WORK TASK >> In the entries below, the line with "Qf.sendOn_sound | split" marks the start. Return it and every following line exactly, ending with the last.

Top of GIVEN RECORDS

-- ==== Sys2Proof/Laws/SoundQueues.lean ====
section
/-! SUPPORT. Laws/SoundQueues.lean: queue pairs, keys, Ensign, restarts, responses and faults
keep Safety.Sound: one lemma per operation and per command. -/

set_option linter.tactic.unusedName false

namespace Sys2Proof.Machine
open Sys2Proof.Safety

theorem Qf.pageFailed_sound {q : Qf} {t : Tenant} (hq : Sound q) : Sound (Qf.pageFailed q t) := by
  unfold Qf.pageFailed
  with_reducible repeat' first
    | assumption | (extract_lets +onlyGivenNames x; clear_value x) | refine Sound.lit ?_ rfl rfl rfl

theorem Qf.dispatchAnswer_sound {q : Qf} {r : OpenReq} {p : Packet} {st : BitVec 8} (hq : Sound q)
    : Sound (Qf.dispatchAnswer q r p st) := by
  unfold Qf.dispatchAnswer
  with_reducible repeat' first
    | assumption | (extract_lets +onlyGivenNames x; clear_value x) | apply Qf.moveFail_sound
    | apply Qf.restoreGot_sound | apply Qf.colGot_sound | apply Qf.pipeGot_sound | apply Qf.encWrote_sound
    | apply Qf.shardGot_sound | apply Qf.sideGot_sound | apply Qf.qpClosed_sound | apply Qf.qpOne_sound
    | apply Qf.qpData_sound | apply Qf.pipeWrote_sound | apply Qf.pageFailed_sound | apply Qf.encGot_sound
    | apply Qf.moveWrote_sound | apply Qf.colWrote_sound | apply Qf.mergeGot_sound | apply Qf.sideWrote_sound
    | apply Qf.qpRing_sound | apply Qf.qpWait_sound | apply Qf.moveGot_sound | apply Qf.mergeWrote_sound | split

theorem Qf.resetNow_sound {q : Qf} {m : MgrRef} {n : QpKey} (hq : Sound q) : Sound (Qf.resetNow q m n) := by
  unfold Qf.resetNow
  with_reducible repeat' first
    | assumption | apply Qf.updQp_sound | apply Qf.complete_sound | split

theorem Qf.createNow_sound {q : Qf} {m : MgrRef} {n : QpKey} {ctx : BitVec 512} {pipe : Bool} (hq : Sound q)
    : Sound (Qf.createNow q m n ctx pipe) := by
  unfold Qf.createNow
  with_reducible repeat' first
    | assumption
    | (extract_lets +onlyGivenNames q; guard_hyp q : Qf := _; refine step_sound q ?_ (fun hq => ?_)
       rotate_left; clear_value q; rotate_left; subst q)
    | (extract_lets +onlyGivenNames x; clear_value x) | apply Qf.complete_sound | split
    | refine Sound.lit ?_ rfl rfl rfl

theorem Qf.destroyNow_sound {q : Qf} {m : MgrRef} {n : QpKey} (hq : Sound q) : Sound (Qf.destroyNow q m n) := by
  unfold Qf.destroyNow
  with_reducible repeat' first
    | assumption | (extract_lets +onlyGivenNames x; clear_value x) | extract_lets +onlyGivenNames x
    | apply Qf.complete_sound | split | refine Sound.lit ?_ rfl rfl rfl

theorem Qf.runQpCmd_sound {q : Qf} {w : QpWaiting} (hq : Sound q) : Sound (Qf.runQpCmd q w) := by
  unfold Qf.runQpCmd
  with_reducible repeat' first
    | assumption | apply Qf.resetNow_sound | apply Qf.createNow_sound | apply Qf.destroyNow_sound | split

theorem Qf.wakeQp_sound {a1 : Nat} {a2 : QpKey} {q : Qf} (hq : Sound q) : Sound (Qf.wakeQp a1 a2 q) := by
  induction a1 generalizing a2 q with
  | zero =>
    unfold Qf.wakeQp
    with_reducible repeat' (assumption)
  | succ n ih =>
    unfold Qf.wakeQp
    with_reducible repeat' first
      | assumption
      | (extract_lets +onlyGivenNames q; guard_hyp q : Qf := _; refine step_sound q ?_ (fun hq => ?_)
         rotate_left; clear_value q; rotate_left; subst q)
      | (extract_lets +onlyGivenNames x; clear_value x) | extract_lets +onlyGivenNames x | apply ih
      | apply Qf.markStart_sound | apply Qf.runQpCmd_sound | split | refine Sound.lit ?_ rfl rfl rfl

theorem Qf.resetTurn_sound {q : Qf} {n : QpKey} (hq : Sound q) : Sound (Qf.resetTurn q n) := by
  unfold Qf.resetTurn
  with_reducible repeat' first
    | assumption
    | (extract_lets +onlyGivenNames q; guard_hyp q : Qf := _; refine step_sound q ?_ (fun hq => ?_)
       rotate_left; clear_value q; rotate_left; subst q)
    | (extract_lets +onlyGivenNames x; clear_value x) | extract_lets +onlyGivenNames x
    | refine foldl_sound (fun q x hq => ?_) _ ?_ | apply Qf.sendClose_sound | apply Qf.updStream_sound
    | apply Qf.updQp_sound | apply Qf.releasePennants_sound | apply Qf.wakeQp_sound | apply Qf.complete_sound
    | split | refine Sound.lit ?_ rfl rfl rfl

theorem Qf.answerOwn_sound {q : Qf} {r : OpenReq} {p : Packet} {st : BitVec 8} (hq : Sound q)
    : Sound (Qf.answerOwn q r p st) := by
  unfold Qf.answerOwn
  with_reducible repeat' first
    | assumption
    | (extract_lets +onlyGivenNames q; guard_hyp q : Qf := _; refine step_sound q ?_ (fun hq => ?_)
       rotate_left; clear_value q; rotate_left; subst q)
    | (extract_lets +onlyGivenNames x; clear_value x) | extract_lets +onlyGivenNames x
    | refine foldl_sound (fun q x hq => ?_) _ ?_ | apply Qf.resolved_sound | apply Qf.settleQp_sound
    | apply Qf.dispatchAnswer_sound | apply Qf.qpResolve_sound | apply Qf.resetTurn_sound | split

theorem Qf.finalAnswer_sound {q : Qf} {r : OpenReq} {p : Packet} {st : BitVec 8} (hq : Sound q)
    : Sound (Qf.finalAnswer q r p st) := by
  unfold Qf.finalAnswer
  with_reducible repeat' first
    | assumption
    | (extract_lets +onlyGivenNames q; guard_hyp q : Qf := _; refine step_sound q ?_ (fun hq => ?_)
       rotate_left; clear_value q; rotate_left; subst q)
    | apply Qf.wakePipes_sound | apply Qf.answerOwn_sound | split

theorem Qf.staleFail_sound {q : Qf} {r : OpenReq} {e : Status} (hq : Sound q) : Sound (Qf.staleFail q r e) := by
  unfold Qf.staleFail
  with_reducible repeat' first
    | assumption | (extract_lets +onlyGivenNames x; clear_value x) | extract_lets +onlyGivenNames x
    | apply Qf.resolved_sound | apply Qf.finalAnswer_sound | apply Qf.sendOn_sound | split

theorem Qf.failHome_sound {q : Qf} {s : Sector} (hq : Sound q) : Sound (Qf.failHome q s) := by
  unfold Qf.failHome
  with_reducible repeat' first
    | assumption | (extract_lets +onlyGivenNames x; clear_value x) | extract_lets +onlyGivenNames x
    | refine foldl_sound (fun q x hq => ?_) _ ?_ | apply Qf.failTxn_sound | apply Qf.settle_sound | split

theorem Qf.ensignStage_sound {q : Qf} {i : FwImage} (hq : Sound q) : Sound (Qf.ensignStage q i) := by
  unfold Qf.ensignStage
  with_reducible repeat' first
    | assumption | (extract_lets +onlyGivenNames x; clear_value x) | split | refine Sound.lit ?_ rfl rfl rfl

theorem Qf.closeInterval_sound {q : Qf} {fin : Nat} {flags : BitVec 8} (hq : Sound q)
    : Sound (Qf.closeInterval q fin flags).2 := by
  unfold Qf.closeInterval
  with_reducible repeat' first
    | assumption
    | (extract_lets +onlyGivenNames q; guard_hyp q : Qf := _; refine step_sound q ?_ (fun hq => ?_)
       rotate_left; clear_value q; rotate_left; subst q)
    | (extract_lets +onlyGivenNames x; guard_hyp x : BitVec 64 × Qf := _
       refine step_sound x.2 ?_ (fun hx => ?_); rotate_left; clear_value x; rotate_left; subst x)
    | (extract_lets +onlyGivenNames x; clear_value x) | extract_lets +onlyGivenNames x | apply Qf.takeFree_sound
    | refine Sound.lit ?_ rfl rfl rfl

Bottom of GIVEN RECORDS

WRITTEN SOLUTION >>
    | apply Qf.resolved_sound | apply Qf.finalAnswer_sound | apply Qf.sendOn_sound | split

theorem Qf.failHome_sound {q : Qf} {s : Sector} (hq : Sound q) : Sound (Qf.failHome q s) := by
  unfold Qf.failHome
  with_reducible repeat' first
    | assumption | (extract_lets +onlyGivenNames x; clear_value x) | extract_lets +onlyGivenNames x
    | refine foldl_sound (fun q x hq => ?_) _ ?_ | apply Qf.failTxn_sound | apply Qf.settle_sound | split

theorem Qf.ensignStage_sound {q : Qf} {i : FwImage} (hq : Sound q) : Sound (Qf.ensignStage q i) := by
  unfold Qf.ensignStage
  with_reducible repeat' first
    | assumption | (extract_lets +onlyGivenNames x; clear_value x) | split | refine Sound.lit ?_ rfl rfl rfl

theorem Qf.closeInterval_sound {q : Qf} {fin : Nat} {flags : BitVec 8} (hq : Sound q)
    : Sound (Qf.closeInterval q fin flags).2 := by
  unfold Qf.closeInterval
  with_reducible repeat' first
    | assumption
    | (extract_lets +onlyGivenNames q; guard_hyp q : Qf := _; refine step_sound q ?_ (fun hq => ?_)
       rotate_left; clear_value q; rotate_left; subst q)
    | (extract_lets +onlyGivenNames x; guard_hyp x : BitVec 64 × Qf := _
       refine step_sound x.2 ?_ (fun hx => ?_); rotate_left; clear_value x; rotate_left; subst x)
    | (extract_lets +onlyGivenNames x; clear_value x) | extract_lets +onlyGivenNames x | apply Qf.takeFree_sound
    | refine Sound.lit ?_ rfl rfl rfl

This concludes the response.